Nicolas Witkowski, dans son dernier ouvrage Une Histoire sentimentale des sciences1, propose d’introduire dans les « contes de fées sans ogre » que sont devenus ces ouvrages, un peu de sentiment et de déraison : bref, pour le citer, « un peu de désordre dans le musée poussiéreux de nos certitudes sur l’élaboration des savoirs » (4e de couverture)

L’Office des Phabricants d’Univers Singuliers (OPUS), compagnie de théâtre de rue, se donne un objectif étrangement similaire : « Nous aimerions », disent-ils, « attirer l’attention […] sur tous les inspirés du bord des routes qui glissent un désordre charmant et modeste sur les idées préfabriquées »2. Bien sûr, « les inspirés du bord des routes », voilà une périphrase bien peu usitée pour désigner les savants. C’est que les André Durupt, Robert Jarry, Raoul Huet, ces héros imaginaires que l’OPUS célèbre, ces « inspirés du bord des routes » auxquels il consacre un Conservatoire, ne sont pas à proprement parler des « savants ».

Ce sont des tenants de l’art brut, c'est-à-dire des artistes qui créent dans l’inconscience de leur art, du public et du monde de la culture. Leur origine (imaginaire) est modeste, ouvrière la plupart du temps, et dans le cas de l’OPUS, rurale. Leur matériau (réel) est issu de la récupération, leur activité s’apparente au bricolage dans l’esprit du système D, leur art, enfin, est la mécanique. Ce sont des fabricants de machines : une crèche à moteur, une machine à déboucher les bouteilles de chianti, la machine à tarabuster les cailloux hypnotiques, etc3. Et de ces machines, ils tirent des attractions spectaculaires destinées à animer les dimanches de la campagne.
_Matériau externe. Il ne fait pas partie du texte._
-- ==== Sys2Proof/Machine/Scalar.lean ====
section
/-! DEFINITION. Scalar arithmetic, immediates, special-register moves and masks (R92-R97, R100, R101). -/

namespace Sys2Proof.Machine

/-- The field that SBFE and SBFI read from s[b] (R95): position and mask. -/
def bfPos (y : DWord) : Nat := fieldN y 0 6

/-- See `bfPos`. -/
def bfMask (y : DWord) : DWord := BitVec.ofNat 64 (2 ^ min (fieldN y 8 7) 64 - 1)

/-- SBFE (R95). -/
def sbfeVal (x y : DWord) : DWord := (x >>> bfPos y) &&& bfMask y

/-- SBFI (R95). -/
def sbfiVal (z x y : DWord) : DWord := (z &&& ~~~(bfMask y <<< bfPos y)) ||| ((x &&& bfMask y) <<< bfPos y)

/-- A count as a 64-bit value. -/
def cnt64 (n : Nat) : DWord := BitVec.ofNat 64 n

/-- SADD: a + b (R93). -/
def execSadd (d a rb : BitVec 7) (s : State) : Res := sBin (.sadd d a rb) d a rb (fun x y => x + y) s

/-- SSUB: a − b (R93). -/
def execSsub (d a rb : BitVec 7) (s : State) : Res := sBin (.ssub d a rb) d a rb (fun x y => x - y) s

/-- SMUL: the low 64 bits of a × b (R93). -/
def execSmul (d a rb : BitVec 7) (s : State) : Res := sBin (.smul d a rb) d a rb (fun x y => x * y) s

/-- SMULH: bits [127:64] of the signed product (R78). -/
def execSmulh (d a rb : BitVec 7) (s : State) : Res := sBin (.smulh d a rb) d a rb (mulh) s

/-- SMULHU: bits [127:64] of the unsigned product (R78). -/
def execSmulhu (d a rb : BitVec 7) (s : State) : Res := sBin (.smulhu d a rb) d a rb (mulhu) s

/-- SDIV: the signed quotient (R80). -/
def execSdiv (d a rb : BitVec 7) (s : State) : Res := sBin (.sdiv d a rb) d a rb (divs) s

/-- SDIVU: the unsigned quotient (R80). -/
def execSdivu (d a rb : BitVec 7) (s : State) : Res := sBin (.sdivu d a rb) d a rb (divu) s

/-- SREM: the signed remainder (R80). -/
def execSrem (d a rb : BitVec 7) (s : State) : Res := sBin (.srem d a rb) d a rb (rems) s

/-- SREMU: the unsigned remainder (R80). -/
def execSremu (d a rb : BitVec 7) (s : State) : Res := sBin (.sremu d a rb) d a rb (remu) s

/-- SAND (R93). -/
def execSand (d a rb : BitVec 7) (s : State) : Res := sBin (.sand d a rb) d a rb (fun x y => x &&& y) s

/-- SOR (R93). -/
def execSor (d a rb : BitVec 7) (s : State) : Res := sBin (.sor d a rb) d a rb (fun x y => x ||| y) s

/-- SXOR (R93). -/
def execSxor (d a rb : BitVec 7) (s : State) : Res := sBin (.sxor d a rb) d a rb (fun x y => x ^^^ y) s

/-- SANDN: a AND NOT b (R93). -/
def execSandn (d a rb : BitVec 7) (s : State) : Res := sBin (.sandn d a rb) d a rb (fun x y => x &&& ~~~y) s

/-- SSHL: left shift by b (R79). -/
def execSshl (d a rb : BitVec 7) (s : State) : Res := sBin (.sshl d a rb) d a rb (fun x y => shl x y.toNat) s

/-- SSHR: logical right shift by b (R79). -/
def execSshr (d a rb : BitVec 7) (s : State) : Res := sBin (.sshr d a rb) d a rb (fun x y => shr x y.toNat) s

/-- SSRA: arithmetic right shift by b (R79). -/
def execSsra (d a rb : BitVec 7) (s : State) : Res := sBin (.ssra d a rb) d a rb (fun x y => sra x y.toNat) s

/-- SMIN (R93). -/
def execSmin (d a rb : BitVec 7) (s : State) : Res := sBin (.smin d a rb) d a rb (Sys2Proof.Machine.smin) s

/-- SMAX (R93). -/
def execSmax (d a rb : BitVec 7) (s : State) : Res := sBin (.smax d a rb) d a rb (Sys2Proof.Machine.smax) s

/-- SMINU (R93). -/
def execSminu (d a rb : BitVec 7) (s : State) : Res := sBin (.sminu d a rb) d a rb (umin) s

/-- SMAXU (R93). -/
def execSmaxu (d a rb : BitVec 7) (s : State) : Res := sBin (.smaxu d a rb) d a rb (umax) s

/-- SCMP: CC from a − b, signed (R94). -/
def execScmp (a rb : BitVec 7) (s : State) : Res :=
  regInstr (.scmp a rb) (fun g => setCC (cmpFlags (getS g a.toNat) (getS g rb.toNat)) g) s

/-- SCMPU: CC from a − b, unsigned (R94). -/
def execScmpu (a rb : BitVec 7) (s : State) : Res :=
  regInstr (.scmpu a rb) (fun g => setCC (cmpuFlags (getS g a.toNat) (getS g rb.toNat)) g) s

/-- SSEL: s[d] ≠ 0 selects a, else b (R93). -/
def execSsel (d a rb : BitVec 7) (s : State) : Res := sTern (.ssel d a rb) d a rb (fun z x y => if z = 0 then y else x) s

/-- SPOPC: the number of 1 bits (R93). -/
def execSpopc (d a : BitVec 7) (s : State) : Res := sUn (.spopc d a) d a (fun x => cnt64 (popcount x)) s

/-- SCLZ: leading zeros (R93). -/
def execSclz (d a : BitVec 7) (s : State) : Res := sUn (.sclz d a) d a (fun x => cnt64 (clz x)) s

/-- SCTZ: trailing zeros (R93). -/
def execSctz (d a : BitVec 7) (s : State) : Res := sUn (.sctz d a) d a (fun x => cnt64 (ctz x)) s

/-- SBREV: bit i to bit 63 − i (R93). -/
def execSbrev (d a : BitVec 7) (s : State) : Res := sUn (.sbrev d a) d a (brev) s

/-- SBFE: bit-field extract (R95). -/
def execSbfe (d a rb : BitVec 7) (s : State) : Res := sBin (.sbfe d a rb) d a rb (sbfeVal) s

/-- SBFI: bit-field insert (R95). -/
def execSbfi (d a rb : BitVec 7) (s : State) : Res := sTern (.sbfi d a rb) d a rb (sbfiVal) s

/-- SADDI (R96). -/
def execSaddi (d a : BitVec 7) (i : BitVec 12) (s : State) : Res := sUn (.saddi d a i) d a (fun x => x + sx i) s

/-- SANDI (R96). -/
def execSandi (d a : BitVec 7) (i : BitVec 12) (s : State) : Res := sUn (.sandi d a i) d a (fun x => x &&& sx i) s

/-- SORI (R96). -/
def execSori (d a : BitVec 7) (i : BitVec 12) (s : State) : Res := sUn (.sori d a i) d a (fun x => x ||| sx i) s

/-- SXORI (R96). -/
def execSxori (d a : BitVec 7) (i : BitVec 12) (s : State) : Res := sUn (.sxori d a i) d a (fun x => x ^^^ sx i) s

/-- SSHLI (R57, R96). -/
def execSshli (d a : BitVec 7) (i : BitVec 6) (s : State) : Res := sUn (.sshli d a i) d a (fun x => x <<< i.toNat) s

/-- SSHRI (R57, R96). -/
def execSshri (d a : BitVec 7) (i : BitVec 6) (s : State) : Res := sUn (.sshri d a i) d a (fun x => x >>> i.toNat) s

/-- SSRAI (R57, R96). -/
def execSsrai (d a : BitVec 7) (i : BitVec 6) (s : State) : Res := sUn (.ssrai d a i) d a (fun x => x.sshiftRight i.toNat) s

/-- SCMPI: CC from a − imm12, signed (R94). -/
def execScmpi (a : BitVec 7) (i : BitVec 12) (s : State) : Res :=
  regInstr (.scmpi a i) (fun g => setCC (cmpFlags (getS g a.toNat) (sx i)) g) s

/-- SCMPIU: CC from a − imm12, unsigned; the immediate is sign-extended (R57, R94). -/
def execScmpiu (a : BitVec 7) (i : BitVec 12) (s : State) : Res :=
  regInstr (.scmpiu a i) (fun g => setCC (cmpuFlags (getS g a.toNat) (sx i)) g) s

/-- Inserts 16 bits at position `h` × 16, after clearing the register where `z` is 1 (R97). -/
def sliVal (z : BitVec 1) (h : BitVec 2) (i : BitVec 16) (x : DWord) : DWord :=
  let x := if z = 1 then 0 else x
  (x &&& ~~~((0xFFFF : DWord) <<< (h.toNat * 16))) ||| (i.setWidth 64 <<< (h.toNat * 16))

/-- SLI (R97). -/
def execSli (d : BitVec 7) (z : BitVec 1) (h : BitVec 2) (i : BitVec 16) (s : State) : Res :=
  regInstr (.sli d z h i) (fun g => setS d.toNat (sliVal z h i (getS g d.toNat)) g) s

/-- SMFS: a special register, of the issuing group or of the one a handler has chosen (R100, R294). -/
def execSmfs (d a : BitVec 7) (s : State) : Res :=
  .next (issue (.smfs d a) s fun s =>
    let n := a.toNat
    let g := if redirected n then targetGroup s else s.grp
    retireWith (setS d.toNat (specialVal s g s.grp.tgroup n)) s)

/-- SMTS (R36, R100, R294-R296). A group that clears its last live thread retires as at EXIT (R24). -/
def execSmts (d a : BitVec 7) (s : State) : Res :=
  .next (issue (.smts d a) s fun s => retire (smtsEffect d.toNat (getS s.grp a.toNat) s))

/-- SMFK (R100), redirected in a handler (R294). -/
def execSmfk (d : BitVec 7) (a : BitVec 3) (s : State) : Res :=
  .next (issue (.smfk d a) s fun s => retireWith (setS d.toNat ((getK (targetGroup s) a.toNat).setWidth 64)) s)

/-- SMTK (R100), redirected in a handler (R294). -/
def execSmtk (d : BitVec 3) (a : BitVec 7) (s : State) : Res :=
  .next (issue (.smtk d a) s fun s =>
    let v := (getS s.grp a.toNat).extractLsb' 0 32
    retire (updGroup (targetKey s) (setK d.toNat v) s))

/-- KAND (R101). -/
def execKand (d a rb : BitVec 3) (s : State) : Res := kBin (.kand d a rb) d a rb (fun x y => x &&& y) s

/-- KOR (R101). -/
def execKor (d a rb : BitVec 3) (s : State) : Res := kBin (.kor d a rb) d a rb (fun x y => x ||| y) s

/-- KXOR (R101). -/
def execKxor (d a rb : BitVec 3) (s : State) : Res := kBin (.kxor d a rb) d a rb (fun x y => x ^^^ y) s

/-- KANDN (R101). -/
def execKandn (d a rb : BitVec 3) (s : State) : Res := kBin (.kandn d a rb) d a rb (fun x y => x &&& ~~~y) s

/-- KNOT (R101). -/
def execKnot (d a : BitVec 3) (s : State) : Res :=
  regInstr (.knot d a) (fun g => setK d.toNat (~~~(getK g a.toNat)) g) s

/-- KMOV (R101). -/
def execKmov (d a : BitVec 3) (s : State) : Res :=
  regInstr (.kmov d a) (fun g => setK d.toNat (getK g a.toNat) g) s

/-- KPOPC: 1 bits of k[a] & LIVE (R101). -/
def execKpopc (d : BitVec 7) (a : BitVec 3) (s : State) : Res :=
  regInstr (.kpopc d a) (fun g => setS d.toNat (cnt64 (popcount (getK g a.toNat &&& g.live))) g) s

/-- KFFS: the lowest 1 of k[a] & LIVE; 32 if there is none (R101). -/
def execKffs (d : BitVec 7) (a : BitVec 3) (s : State) : Res :=
  regInstr (.kffs d a) (fun g => setS d.toNat (cnt64 (ctz (getK g a.toNat &&& g.live))) g) s

/-- KFROMS: 32 bits of s[a] from bit s[b] up (R101). -/
def execKfroms (d : BitVec 3) (a rb : BitVec 7) (s : State) : Res :=
  regInstr (.kfroms d a rb) (fun g =>
    setK d.toNat ((shr (getS g a.toNat) (getS g rb.toNat).toNat).extractLsb' 0 32) g) s

/-- The 64 bits of KTOS (R101). -/
def ktosVal (z : DWord) (k : Word) (n : Nat) : DWord :=
  if 64 ≤ n then z else (z &&& ~~~((0xFFFFFFFF : DWord) <<< n)) ||| (k.setWidth 64 <<< n)

/-- KTOS: k[a] into s[d] from bit s[b] up (R101). -/
def execKtos (d : BitVec 7) (a : BitVec 3) (rb : BitVec 7) (s : State) : Res :=
  regInstr (.ktos d a rb) (fun g =>
    setS d.toNat (ktosVal (getS g d.toNat) (getK g a.toNat) (getS g rb.toNat).toNat) g) s

/-- KALL: the lowest n threads (R101). -/
def execKall (d : BitVec 3) (n : BitVec 7) (s : State) : Res :=
  regInstr (.kall d n) (fun g => setK d.toNat (BitVec.ofNat 32 (2 ^ min n.toNat 32 - 1)) g) s

end Sys2Proof.Machine
end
Ils se situent donc dans une zone hybride, entre mécanique (ils fabriquent), théâtre (ils représentent) et arts plastiques (ils exposent). La nuit aurait continué de régner sur cette tératologie de l’art et de la science si certaines compagnies ne s’étaient avisées, aujourd’hui, de leur redonner du lustre, en restaurant et exposant les découvertes de ces réconciliateurs imaginaires de l’art et de la science, qui meurent tous les trois dans les années 1970, significativement.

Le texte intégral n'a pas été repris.